Mozart - (risos) Estou tão envergonhado. Estou tão envergonhado.
Salieri - De quê?
Mozart - Eu fui um tolo, eu ... Eu pensei que você não ligava para o meu trabalho, ou para mim. Me perdoe ... me perdoe.”
Mozart, o original, pressentindo a morte escreve enquanto compunha Réquiem:
“Temo que esteja escrevendo este Réquiem para mim”.

A esposa finalmente volta para casa enquanto Amadeus e Salieri dormem. Amadeus mal tem forças para falar, Salieri e a senhora Mozart discutem sobre Réquiem até que percebem a morte do compositor que é enterrado ao som do próprio Réquiem como pensou desde o início Salieri, mas incompleto. Enterrado em uma cova rasa e sem nome Wolfgang Amadeus Mozart é posto.
Dessa maneira termina o relato de Antonio Salieri com a risada de Mozart.

 “Salieri: Eu falarei por você, padre. Falo por todas as mediocridades do mundo. Eu sou o campeão deles. Eu sou seu santo padroeiro. (Salieri caminha pelo manicomio em uma cadeira de rodas). Mediocridades em toda parte ... Eu te absolvo ... Eu te absolvo ... Eu te absolvo ... Eu te absolvo ... Eu te absolvo a todos”

Ato V
Salieri nos diz algo que é óbvio. Conviver com alguém melhor que você é insuportável, diria que maior parte das vezes. É uma humilhação continua.
Vamos criar um outro Amadeus, outro que foi amado por Deus, e trazer essa figura para a mesa.

Primeiro, o básico, ela é mais bonita, não preciso entrar em detalhes bobos, pensem em alguém bonito e pronto. A beleza é uma mistura entre acaso e sorte. Verdade que hoje em dia temos a cirurgia plástica que ajuda as pessoas a, talvez, sentirem-se mais bonitas, porém para quem tem dinheiro. Pessoas feias continuaram sendo feias se forem pobres então beleza é fruto do puro acaso genético e tem pessoas que não dão sorte.

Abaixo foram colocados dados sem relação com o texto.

-- ==== Sys2Proof/Machine/Dispatch.lean ====
section
/-! DEFINITION. The dispatch of every command to its meaning: one arm per constructor of Instr. -/

namespace Sys2Proof.Machine

open Sys2Proof
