/-- Input bands, write-inhibit and orderly shutdown: every command of this group completes, and the state it leaves is
as its clause says. Where a clause rests on a choice of the model the choice is in log entry 3 (which states an
event needs) and log entries 4 and 6. -/
def Obligations.InputBandsRun : Prop :=
  -- LOW_BAND_ENTRY (R21, R434)
  (∀ (s : State) (mv : Nat),
     s.pwr.standby = true → s.pwr.shutdown = .none → mv < 44000 → s.rd R.PWR_STATUS_BAND = 0 →
     ∃ t, exec (.lowBandEntry mv) s = .next t ∧
         t.rd R.PWR_STATUS_BAND = 1 ∧ t.rd R.PWR_VIN_NOW = mv ∧ t.pwr.normalCount = false) ∧
  -- WRITE_INHIBIT_ENTRY (R21, R35)
  (∀ (s : State) (mv : Nat),
     s.pwr.standby = true → s.pwr.shutdown = .none → s.pwr.bandInhibit = false → mv < 42000 →
     ∃ t, exec (.writeInhibitEntry mv) s = .next t ∧
         t.rd R.PWR_STATUS_BAND = (if mv < 40000 then 3 else 2) ∧ t.rd R.PWR_STATUS_NV_INHIBIT = 1 ∧
         t.rd R.PWR_EVENT_INHIBIT_SEEN = 1 ∧ t.pwr.bandInhibit = true) ∧
  -- WRITE_INHIBIT_EXIT (R21, R35, R392)
  (∀ (s : State) (mv : Nat),
     s.pwr.bandInhibit = true → s.rd R.PWR_CTRL_NV_INHIBIT = 0 → 43000 < mv →
     ∃ t, exec (.writeInhibitExit mv) s = .next t ∧
         t.rd R.PWR_STATUS_NV_INHIBIT = 0 ∧ t.pwr.bandInhibit = false) ∧
  -- SAG_TIMEOUT (R21, R37)
  (∀ (s : State),
     s.pwr.sagCount = true → s.pwr.shutdown = .none → s.pwr.forester = true → s.pwr.dieOn = true →
     ∃ t, exec .sagTimeout s = .next t ∧
         t.pwr.shutdown = .tapering ∧ t.pwr.sagCount = false ∧ t.rd R.PWR_STATUS_BAND = 5) ∧
  -- OVER_VOLTAGE_TIMEOUT (R21, R37)
  (∀ (s : State) (mv : Nat),
     s.pwr.standby = true → 60000 < mv → s.pwr.shutdown = .none → s.pwr.forester = true → s.pwr.dieOn = true →
     ∃ t, exec (.overVoltageTimeout mv) s = .next t ∧
         t.pwr.shutdown = .tapering ∧ t.rd R.PWR_STATUS_BAND = 5) ∧
  -- SAG_BAND_ENTRY (R21)
  (∀ (s : State) (mv : Nat),
     s.pwr.standby = true → mv < 40000 → s.pwr.shutdown = .none →
     ∃ t, exec (.sagBandEntry mv) s = .next t ∧
         t.pwr.sagCount = true ∧ t.pwr.normalCount = false ∧ t.rd R.PWR_STATUS_BAND = 3 ∧ t.rd R.PWR_VIN_NOW = mv) ∧
  -- NORMAL_BAND_ENTRY (R21, R37)
  (∀ (s : State) (mv : Nat),
     s.pwr.standby = true → 44000 ≤ mv → mv ≤ 60000 → s.pwr.shutdown = .none → s.pwr.bandInhibit = false →
     ∃ t, exec (.normalBandEntry mv) s = .next t ∧
         t.pwr.normalCount = true ∧ t.pwr.sagCount = false ∧ t.rd R.PWR_STATUS_BAND = 0 ∧ t.rd R.PWR_VIN_NOW = mv) ∧
  -- PWR_SHUTDOWN (R37, R38)
  (∀ (s : State),
     s.pwr.shutdown = .none → s.pwr.forester = true → s.pwr.dieOn = true →
     ∃ t, exec .pwrShutdown s = .next t ∧
         t.pwr.shutdown = .tapering ∧ t.rd R.PWR_STATUS_BAND = 5) ∧
  -- PWR_NV_INHIBIT (R35)
  (∀ (s : State) (inhibit : Bool),
     ∃ t, exec (.pwrNvInhibit inhibit) s = .next t ∧
         t.rd R.PWR_CTRL_NV_INHIBIT = flag inhibit ∧
         t.rd R.PWR_STATUS_NV_INHIBIT = flag (s.pwr.bandInhibit || inhibit)) ∧
  -- FORESTER_POWER_OFF (R37)
  (∀ (s : State),
     s.pwr.shutdown = .holdUp → s.pwr.units = [] → s.gen.unsigned = [] → s.pwr.inputGone = false →
     ∃ t, exec .foresterPowerOff s = .next t ∧
         t.pwr.forester = false ∧ t.pwr.shutdown = .off ∧ t.mem = [] ∧ t.rrc = State.reset.rrc ∧ t.nv = s.nv)

/-- Current throttle, coolant, fill and taper: every command of this group completes, and the state it leaves is as its
clause says. Where a clause rests on a choice of the model the choice is in log entry 3 (which states an event
needs) and log entries 4 and 6. -/
def Obligations.CurrentAndCoolantRun : Prop :=
  -- CURRENT_THROTTLE_ASSERT (R23, R428)
  (∀ (s : State) (current : Nat),
     s.pwr.throttleAt ≤ current → s.rd R.PWR_STATUS_THROTTLE = 0 →
     ∃ t, exec (.currentThrottleAssert current) s = .next t ∧
         t.rd R.PWR_STATUS_THROTTLE = 1 ∧ t.rd R.PWR_EVENT_THROTTLE_SEEN = 1 ∧
         t.rd R.PWR_COUNT_THROTTLE = min (s.rd R.PWR_COUNT_THROTTLE + 1) R.PWR_COUNT_THROTTLE.max) ∧
  -- CURRENT_THROTTLE_RELEASE (R23, R428, R431)
  (∀ (s : State) (current : Nat),
     s.rd R.PWR_STATUS_THROTTLE = 1 → current < 6600 → (s.pwr.coolantOk = true ∨ s.pwr.dieOn = false) →
     ∃ t, exec (.currentThrottleRelease current) s = .next t ∧
         t.clk.throttle = false) ∧
  -- COOLANT_LEAVE_LIMITS (R20, R428, R431, R434)
  (∀ (s : State) (temp flow current : Nat),
     400 < temp → s.pwr.coolantOk = true →
     ∃ t, exec (.coolantLeaveLimits temp flow current) s = .next t ∧
         t.pwr.coolantOk = false ∧ t.pwr.throttleAt = min s.pwr.throttleAt current) ∧
  -- COOLANT_SHUTDOWN_TIMEOUT (R20)
  (∀ (s : State),
     s.pwr.coolantOk = false → s.pwr.dieOn = true → s.pwr.shutdown = .none → s.pwr.forester = true →
     ∃ t, exec .coolantShutdownTimeout s = .next t ∧
         t.pwr.shutdown = .tapering ∧ t.rd R.PWR_STATUS_BAND = 5) ∧
  -- COOLANT_REENTRY (R428, R431)
  (∀ (s : State) (temp flow : Nat),
     s.pwr.coolantOk = false → 155 ≤ temp → temp ≤ 390 → 3200 ≤ flow → flow ≤ 5800 →
     ∃ t, exec (.coolantReentry temp flow) s = .next t ∧
         t.pwr.coolantOk = true ∧ t.pwr.throttleAt = 6800) ∧
  -- COOLANT_START_TIMEOUT (R413, R434)
  (∀ (s : State) (temp flow : Nat),
     s.pwr.forester = true → s.pwr.dieOn = false → temp < 150 → 3000 ≤ flow → flow ≤ 6000 →
     exec (.coolantStartTimeout temp flow) s = .next (s.fault 1 0x83 0 0 temp)) ∧
  -- FILL_LIMIT_EXPIRY (R31, R33)
  (∀ (s : State) (x : FillRun),
     x ∈ s.pwr.fill → x.tapered = false → s.covered = false → x.since + s.rd R.PWR_FILL_LIMIT < s.nominalTime →
     ∃ t, exec .fillLimitExpiry s = .next t ∧
         t.pwr.tapers = s.pwr.tapers ++ [⟨32, s.benchPower, s.now + s.rd R.PWR_TAPER_EFF_STEP⟩] ∧
         t.rd R.PWR_STATUS_TAPER = 1 ∧ t.rd R.PWR_EVENT_TAPER_SEEN = 1) ∧
  -- TAPER_STEP (R31, R32, R37)
  (∀ (s : State) (x : TaperRun),
     x ∈ s.pwr.tapers → s.tal.running = true → x.at_ ≤ s.now → (∃ y ∈ s.pwr.tapers, 2 ≤ y.left) →
     ∃ t, exec .taperStep s = .next t ∧ t.csr = s.csr ∧
         t.pwr.tapers = (s.pwr.tapers.map fun y =>
           if y.at_ ≤ s.now then ⟨y.left - 1, y.start, y.at_ + s.rd R.PWR_TAPER_EFF_STEP⟩ else y).filter fun y => y.left != 0)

Segundo, para aumentar a humilhação de forma gradual, ela tem dinheiro, rica. Ela é bem sucedida, recebe bem, tem um bom emprego ou qualquer coisa semelhante. Para aqueles que dizem que dinheiro não importa é porque não tem conta para pagar ou é tão rico que não sente o dinheiro, mas não entra o caso. Dinheiro, amor e família são três coisas que se deve respeito, pois governam o mundo de uma maneira superior e que nos afeta diretamente.

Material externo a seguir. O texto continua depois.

-- ==== Sys2Proof/Laws/FrameRecord.lean ====
section
/-! SUPPORT. One frame lemma for every operation of Machine/Record.lean: the parts of the state that it may change. -/

set_option Elab.async false
set_option linter.unusedTactic false
set_option linter.unreachableTactic false

namespace Sys2Proof.Machine

open Sys2Proof

theorem State.trace_frame (s : State) (group : Nat) (field : Nat) (source : Nat) (unit : Nat) (ctx : Nat) :
    Frame [.csr, .obs, .fresh] s (State.trace s group field source unit ctx) := by
  unfold State.trace
  try dsimp only
  repeat' (first
    | with_reducible apply Frame.refl
    | with_reducible assumption
    | with_reducible apply Frame.ite
    | with_reducible apply Frame.then_ ?_ (State.drawn_frame ..)
    | with_reducible apply Frame.then_ ?_ (State.inc_frame ..)
    | with_reducible apply Frame.then_ ?_ (State.wr_frame ..)
    | decide
    | dsimp only
    | split
    | (fail_if_no_progress simp only [Frame.mk_eq]; refine Frame.upd ?_))

theorem State.count_frame (s : State) (i : Nat) (n : Nat) :
    Frame [.csr] s (State.count s i n) := by
  unfold State.count
  try dsimp only
  repeat' (first
    | with_reducible apply Frame.refl
    | with_reducible assumption
    | with_reducible apply Frame.ite
    | with_reducible apply Frame.then_ ?_ (State.wrAt_frame ..)
    | decide
    | dsimp only
    | split)

theorem State.countStack_frame (s : State) (write : Bool) (lo : Nat) (hi : Nat) (st : Nat) :
    Frame [.csr] s (State.countStack s write lo hi st) := by
  unfold State.countStack
  try dsimp only
  repeat' (first
    | with_reducible apply Frame.refl
    | with_reducible assumption
    | with_reducible apply Frame.ite
    | with_reducible apply Frame.then_ ?_ (State.count_frame ..)
    | decide
    | with_reducible apply Frame.foldl_fst
    | with_reducible apply Frame.foldl
    | intro y a b c hy
    | intro y a hy
    | intro y hy
    | dsimp only
    | split)

theorem State.countBursts_frame (s : State) (write : Bool) (a : Nat) (n : Nat) :
    Frame [.csr] s (State.countBursts s write a n) := by
  unfold State.countBursts
  try dsimp only
  repeat' (first
    | with_reducible apply Frame.refl
    | with_reducible assumption
    | with_reducible apply Frame.ite
    | with_reducible apply Frame.then_ ?_ (State.count_frame ..)
    | with_reducible apply Frame.then_ ?_ (State.countStack_frame ..)
    | decide
    | with_reducible apply Frame.foldl_fst
    | with_reducible apply Frame.foldl
    | intro y a b c hy
    | intro y a hy
    | intro y hy
    | dsimp only
    | split)

theorem State.putMem_frame (s : State) (a : Nat) (l : List Byte) :
    Frame [.csr, .mem] s (State.putMem s a l) := by
  unfold State.putMem
  try dsimp only
  repeat' (first
    | with_reducible apply Frame.refl
    | with_reducible assumption
    | with_reducible apply Frame.ite
    | with_reducible apply Frame.then_ ?_ (State.countBursts_frame ..)
    | with_reducible apply Frame.then_ ?_ (State.setBytes_frame ..)
    | decide
    | dsimp only
    | split)

theorem State.writeRefused_frame (s : State) :
    Frame [.csr] s (State.writeRefused s) := by
  unfold State.writeRefused
  try dsimp only
  repeat' (first
    | with_reducible apply Frame.refl
    | with_reducible assumption
    | with_reducible apply Frame.ite
    | with_reducible apply Frame.then_ ?_ (State.inc_frame ..)
    | with_reducible apply Frame.then_ ?_ (State.wr_frame ..)
    | decide
    | dsimp only
    | split)

theorem State.refuseUnit_frame (s : State) (u : UnitJob) :
    Frame [.csr, .sent] s (State.refuseUnit s u) := by
  unfold State.refuseUnit
  try dsimp only
  repeat' (first
    | with_reducible apply Frame.refl
    | with_reducible assumption
    | with_reducible apply Frame.ite
    | with_reducible apply Frame.then_ ?_ (State.emit_frame ..)
    | with_reducible apply Frame.then_ ?_ (State.wr_frame ..)
    | with_reducible apply Frame.then_ ?_ (State.writeRefused_frame ..)
    | decide
    | dsimp only
    | split)

theorem State.queueUnits_frame (s : State) (l : List UnitJob) :
    Frame [.pwr] s (State.queueUnits s l) := by
  unfold State.queueUnits
  try dsimp only
  repeat' (first
    | with_reducible apply Frame.refl
    | with_reducible assumption
    | with_reducible apply Frame.ite
    | decide
    | dsimp only
    | split
    | (fail_if_no_progress simp only [Frame.mk_eq]; refine Frame.upd ?_))

theorem State.requestUnits_frame (s : State) (l : List UnitJob) :
    Frame [.csr, .pwr, .sent] s (State.requestUnits s l) := by
  unfold State.requestUnits
  try dsimp only
  repeat' (first
    | with_reducible apply Frame.refl
    | with_reducible assumption
    | with_reducible apply Frame.ite
    | with_reducible apply Frame.then_ ?_ (State.queueUnits_frame ..)
    | with_reducible apply Frame.then_ ?_ (State.refuseUnit_frame ..)
    | decide
    | with_reducible apply Frame.foldl_fst
    | with_reducible apply Frame.foldl
    | intro y a b c hy
    | intro y a hy
    | intro y hy
    | dsimp only
    | split)

theorem State.startSpill_frame (s : State) (final : Bool) :
    Frame [.csr, .pwr] s (State.startSpill s final) := by
  unfold State.startSpill
  try dsimp only
  repeat' (first
    | with_reducible apply Frame.refl
    | with_reducible assumption
    | with_reducible apply Frame.ite
    | with_reducible apply Frame.then_ ?_ (State.queueUnits_frame ..)
    | with_reducible apply Frame.then_ ?_ (State.wr_frame ..)
    | with_reducible apply Frame.then_ ?_ (State.writeRefused_frame ..)
    | decide
    | dsimp only
    | split)

theorem State.resumeSpill_frame (s : State) :
    Frame [.csr, .pwr] s (State.resumeSpill s) := by
  unfold State.resumeSpill
  try dsimp only
  repeat' (first
    | with_reducible apply Frame.refl
    | with_reducible assumption
    | with_reducible apply Frame.ite
    | with_reducible apply Frame.then_ ?_ (State.startSpill_frame ..)
    | decide
    | dsimp only
    | split)

theorem State.overwritten_frame (s : State) (e : RrcEntry) :
    Frame [.csr] s (State.overwritten s e) := by
  unfold State.overwritten
  try dsimp only
  repeat' (first
    | with_reducible apply Frame.refl
    | with_reducible assumption
    | with_reducible apply Frame.ite
    | with_reducible apply Frame.then_ ?_ (State.inc_frame ..)
    | decide
    | dsimp only
    | split)

theorem State.dropped_frame (s : State) (severity : Nat) :
    Frame [.csr] s (State.dropped s severity) := by
  unfold State.dropped
  try dsimp only
  repeat' (first
    | with_reducible apply Frame.refl
    | with_reducible assumption
    | with_reducible apply Frame.ite
    | with_reducible apply Frame.then_ ?_ (State.inc_frame ..)
    | decide
    | dsimp only
    | split)

theorem State.setEntry_frame (s : State) (i : Nat) (e : RrcEntry) :
    Frame [.rrc] s (State.setEntry s i e) := by
  unfold State.setEntry
  try dsimp only
  repeat' (first
    | with_reducible apply Frame.refl
    | with_reducible assumption
    | with_reducible apply Frame.ite
    | decide
    | dsimp only
    | split
    | (fail_if_no_progress simp only [Frame.mk_eq]; refine Frame.upd ?_))

theorem State.entryTaken_frame (s : State) :
    Frame [.csr, .pwr] s (State.entryTaken s) := by
  unfold State.entryTaken
  try dsimp only
  repeat' (first
    | with_reducible apply Frame.refl
    | with_reducible assumption
    | with_reducible apply Frame.ite
    | with_reducible apply Frame.then_ ?_ (State.startSpill_frame ..)
    | with_reducible apply Frame.then_ ?_ (State.wr_frame ..)
    | decide
    | dsimp only
    | split)

theorem State.occurIn_frame (s : State) (field : Nat) (source : Nat) (code : Nat) (unit : Nat) (ctx : Nat) (severity
      : Nat) (value : Nat) :
    Frame [.csr, .pwr, .rrc, .obs, .fresh] s (State.occurIn s field source code unit ctx severity value) := by
  unfold State.occurIn
  try dsimp only
  repeat' (first
    | with_reducible apply Frame.refl
    | with_reducible assumption
    | with_reducible apply Frame.ite
    | with_reducible apply Frame.then_ ?_ (State.drawn_frame ..)
    | with_reducible apply Frame.then_ ?_ (State.dropped_frame ..)
    | with_reducible apply Frame.then_ ?_ (State.entryTaken_frame ..)
    | with_reducible apply Frame.then_ ?_ (State.overwritten_frame ..)
    | with_reducible apply Frame.then_ ?_ (State.setEntry_frame ..)
    | with_reducible apply Frame.then_ ?_ (State.trace_frame ..)
    | decide
    | dsimp only
    | split)

theorem State.occur_frame (s : State) (source : Nat) (code : Nat) (unit : Nat) (ctx : Nat) (severity : Nat) (value :
      Nat) :
    Frame [.csr, .pwr, .rrc, .obs, .fresh] s (State.occur s source code unit ctx severity value) := by
  unfold State.occur
  try dsimp only
  repeat' (first
    | with_reducible apply Frame.refl
    | with_reducible assumption
    | with_reducible apply Frame.ite
    | with_reducible apply Frame.then_ ?_ (State.occurIn_frame ..)
    | decide
    | dsimp only
    | split)

theorem State.notice_frame (s : State) (source : Nat) (code : Nat) (unit : Nat) (ctx : Nat) (value : Nat) :
    Frame [.csr, .pwr, .rrc, .obs, .fresh] s (State.notice s source code unit ctx value) := by
  unfold State.notice
  try dsimp only
  repeat' (first
    | with_reducible apply Frame.refl
    | with_reducible assumption
    | with_reducible apply Frame.ite
    | with_reducible apply Frame.then_ ?_ (State.occur_frame ..)
    | decide
    | dsimp only
    | split)

theorem State.startExit_frame (s : State) (stage : Nat) :
    Frame [.csr, .pwr, .rrc, .obs, .fresh] s (State.startExit s stage) := by
  unfold State.startExit
  try dsimp only
  repeat' (first
    | with_reducible apply Frame.refl
    | with_reducible assumption
    | with_reducible apply Frame.ite
    | with_reducible apply Frame.then_ ?_ (State.notice_frame ..)
    | decide
    | dsimp only
    | split)

theorem State.fault_frame (s : State) (source : Nat) (code : Nat) (unit : Nat) (ctx : Nat) (value : Nat) :
    Frame [.csr, .pwr, .rrc, .obs, .fresh] s (State.fault s source code unit ctx value) := by
  unfold State.fault
  try dsimp only
  repeat' (first
    | with_reducible apply Frame.refl
    | with_reducible assumption
    | with_reducible apply Frame.ite
    | with_reducible apply Frame.then_ ?_ (State.occur_frame ..)
    | decide
    | dsimp only
    | split)

theorem State.critical_frame (s : State) (source : Nat) (code : Nat) (unit : Nat) (ctx : Nat) (value : Nat) :
    Frame [.csr, .pwr, .rrc, .obs, .fresh] s (State.critical s source code unit ctx value) := by
  unfold State.critical
  try dsimp only
  repeat' (first
    | with_reducible apply Frame.refl
    | with_reducible assumption
    | with_reducible apply Frame.ite
    | with_reducible apply Frame.then_ ?_ (State.occur_frame ..)
    | decide
    | dsimp only
    | split)

end Sys2Proof.Machine
end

Terceiro, você pode dizer que o que importa é o que se tem dentro! Bom ponto, mas ninguém enxerga as suas virtudes interiores, somos seres materiais que é ligado ao fisico, o metafisico deixa para a espiritualidade. Uma virtude interior se torna virtude quando é colocado no mundo, notado pelo outro e era timida e constante como dizia o velho Aristoteles (384 - 322 a.C.).

Dentro do terceiro ponto e voltando ao nosso Amadeus, imagine que essa pessoa é mais inteligente. Aprende a disciplina mais rápido, entende as coisas de outra maneira, é criativa enfim, ela é inteligente. Qualquer lugar que exija intelecto vemos isso, alguém se destaca e o resto começa a nutrir aos poucos um rancor estúpido ao redor dela inventando diversas histórias sobre a pessoa porque é mais fácil acreditar nessa paranoia do que compreender a própria estupidez. Orgulho é um pecado não é?

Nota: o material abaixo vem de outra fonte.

-- ==== Sys2Proof/Laws/FrameDetour.lean ====
section
/-! SUPPORT. One frame lemma for every operation of Machine/Detour.lean: the parts of the state that it may change. -/

set_option Elab.async false
set_option linter.unusedTactic false
set_option linter.unreachableTactic false

namespace Sys2Proof.Machine

open Sys2Proof

theorem State.setSend_frame (s : State) (key : Nat) (x : SendState) :
    Frame [.sch] s (State.setSend s key x) := by
  unfold State.setSend
  try dsimp only
  repeat' (first
    | with_reducible apply Frame.refl
    | with_reducible assumption
    | with_reducible apply Frame.ite
    | decide
    | dsimp only
    | split
    | (fail_if_no_progress simp only [Frame.mk_eq]; refine Frame.upd ?_))

theorem State.noPath_frame (s : State) :
    Frame [.csr] s (State.noPath s) := by
  unfold State.noPath
  try dsimp only
  repeat' (first
    | with_reducible apply Frame.refl
    | with_reducible assumption
    | with_reducible apply Frame.ite
    | with_reducible apply Frame.then_ ?_ (State.inc_frame ..)
    | with_reducible apply Frame.then_ ?_ (State.wr_frame ..)
    | decide
    | dsimp only
    | split)

theorem State.onTelem_frame (s : State) (p : Nat) (f : PortTelem → PortTelem) :
    Frame [.sch] s (State.onTelem s p f) := by
  unfold State.onTelem
  try dsimp only
  repeat' (first
    | with_reducible apply Frame.refl
    | with_reducible assumption
    | with_reducible apply Frame.ite
    | decide
    | dsimp only
    | split
    | (fail_if_no_progress simp only [Frame.mk_eq]; refine Frame.upd ?_))

theorem State.resendEntry_frame (s : State) (j : Job) (key : Nat) (e : SchedEntry) :
    Frame [.csr, .sch] s (State.resendEntry s j key e) := by
  unfold State.resendEntry
  try dsimp only
  repeat' (first
    | with_reducible apply Frame.refl
    | with_reducible assumption
    | with_reducible apply Frame.ite
    | with_reducible apply Frame.then_ ?_ (State.inc_frame ..)
    | with_reducible apply Frame.then_ ?_ (State.noPath_frame ..)
    | with_reducible apply Frame.then_ ?_ (State.onTelem_frame ..)
    | with_reducible apply Frame.then_ ?_ (State.setSend_frame ..)
    | decide
    | dsimp only
    | split)

theorem State.resendBroken_frame (s : State) :
    Frame [.csr, .sch] s (State.resendBroken s) := by
  unfold State.resendBroken
  try dsimp only
  repeat' (first
    | with_reducible apply Frame.refl
    | with_reducible assumption
    | with_reducible apply Frame.ite
    | with_reducible apply Frame.then_ ?_ (State.resendEntry_frame ..)
    | decide
    | with_reducible apply Frame.foldl_fst
    | with_reducible apply Frame.foldl
    | intro y a b c hy
    | intro y a hy
    | intro y hy
    | dsimp only
    | split)

theorem State.routesDown_frame (s : State) (j : Job) (p : Nat) (cause : Nat) (lossAt : Nat) (a : List RouteEntry) :
    Frame [.csr, .haul, .sch, .sent] s (State.routesDown s j p cause lossAt a) := by
  induction a generalizing s j p cause lossAt with
  | nil =>
    first
      | exact Frame.refl _ _
      | (rw [State.routesDown]
         repeat' (first
           | with_reducible apply Frame.refl
           | with_reducible assumption
           | with_reducible apply Frame.ite
           | with_reducible apply Frame.then_ ?_ (State.inc_frame ..)
           | with_reducible apply Frame.then_ ?_ (State.sendService_frame ..)
           | decide
           | dsimp only
           | split))
  | cons b l ih =>
    rw [State.routesDown]
    try dsimp only
    repeat' (first
      | with_reducible apply Frame.refl
      | with_reducible assumption
      | with_reducible apply Frame.ite
      | with_reducible apply Frame.then_ ?_ (ih ..)
      | with_reducible apply Frame.then_ ?_ (State.inc_frame ..)
      | with_reducible apply Frame.then_ ?_ (State.sendService_frame ..)
      | decide
      | dsimp only
      | split)

theorem State.dropForwards_frame (s : State) (p : Nat) :
    Frame [.csr, .sch] s (State.dropForwards s p) := by
  unfold State.dropForwards
  try dsimp only
  repeat' (first
    | with_reducible apply Frame.refl
    | with_reducible assumption
    | with_reducible apply Frame.ite
    | with_reducible apply Frame.then_ ?_ (State.addAt_frame ..)
    | with_reducible apply Frame.then_ ?_ (State.wr_frame ..)
    | decide
    | dsimp only
    | split
    | (fail_if_no_progress simp only [Frame.mk_eq]; refine Frame.upd ?_))

theorem State.detourPort_frame (s : State) (p : Nat) (cause : Nat) (lossAt : Nat) :
    Frame [.csr, .haul, .sch, .sent] s (State.detourPort s p cause lossAt) := by
  unfold State.detourPort
  try dsimp only
  repeat' (first
    | with_reducible apply Frame.refl
    | with_reducible assumption
    | with_reducible apply Frame.ite
    | with_reducible apply Frame.then_ ?_ (State.dropForwards_frame ..)
    | with_reducible apply Frame.then_ ?_ (State.resendBroken_frame ..)
    | with_reducible apply Frame.then_ ?_ (State.routesDown_frame ..)
    | with_reducible apply Frame.then_ ?_ (State.wr_frame ..)
    | with_reducible apply Frame.then_ ?_ (State.wrAt_frame ..)
    | decide
    | with_reducible apply Frame.foldl_fst
    | with_reducible apply Frame.foldl
    | intro y a b c hy
    | intro y a hy
    | intro y hy
    | dsimp only
    | split)

theorem State.restorePort_frame (s : State) (p : Nat) :
    Frame [.csr] s (State.restorePort s p) := by
  unfold State.restorePort
  try dsimp only
  repeat' (first
    | with_reducible apply Frame.refl
    | with_reducible assumption
    | with_reducible apply Frame.ite
    | with_reducible apply Frame.then_ ?_ (State.wr_frame ..)
    | with_reducible apply Frame.then_ ?_ (State.wrAt_frame ..)
    | decide
    | dsimp only
    | split)

theorem State.linkDown_frame (s : State) (p : Nat) (cause : Nat) :
    Frame [.csr, .haul, .sch, .fst, .obs, .sent, .fresh] s (State.linkDown s p cause) := by
  unfold State.linkDown
  try dsimp only
  repeat' (first
    | with_reducible apply Frame.refl
    | with_reducible assumption
    | with_reducible apply Frame.ite
    | with_reducible apply Frame.then_ ?_ (State.detourPort_frame ..)
    | with_reducible apply Frame.then_ ?_ (State.portDown_frame ..)
    | with_reducible apply Frame.then_ ?_ (State.reship_frame ..)
    | with_reducible apply Frame.then_ ?_ (State.showTwinPort_frame ..)
    | with_reducible apply Frame.then_ ?_ (State.unsolicitedReport_frame ..)
    | decide
    | dsimp only
    | split)

end Sys2Proof.Machine
end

Quarta, para alcançar um novo nível de humilhação, esse Amadeus é dotado da generosidade. Rico, inteligente, bonito e generoso! Uma humilhação completa! Todos acham lindo o generoso, afinal, é uma maneira gratuita de ganhar sem sentir a consciência pesada.

Quinto, agora para destruir completamente a sua autoestima, é modesto. O inferno da sua vida está completo. Inteligente como ninguém, muito dinheiro, dotado de uma grande beleza, não se importa com bens materiais e ainda é modesto! A humilhação se faz completa, ninguém suporta uma pessoa dessa.

Ela aponta para você, sem querer, a sua mediocridade e suas fraquezas afetando diretamente o amor-próprio, o orgulho que todos temos, a autoestima.
Ainda bem que pessoas assim não existem, sempre temos alguns que tem algumas coisas boas e são carregados de falhas e erros podendo manter uma relação saudavel entretanto quando alguém reúne uma quantidade imensa de qualidades nela mesma o que normalmente as pessoas vão querer é destrui-la.

Cedo ou tarde alguém irá ler esse calhamaço e dizer que nunca sentiu inveja ou qualquer coisa parecida, dirá que só sente admiração. O sentimento de admiração é ótimo, mas agora, digo-lhe, admiração e inveja são os dois lados da mesma moeda.

O poeta russo Joseph Brodsky (1940-1996) já mostrou que muitas vezes o mal, essa figura mítica e quase extraterreste, usa o mesmo pé de sapato que você.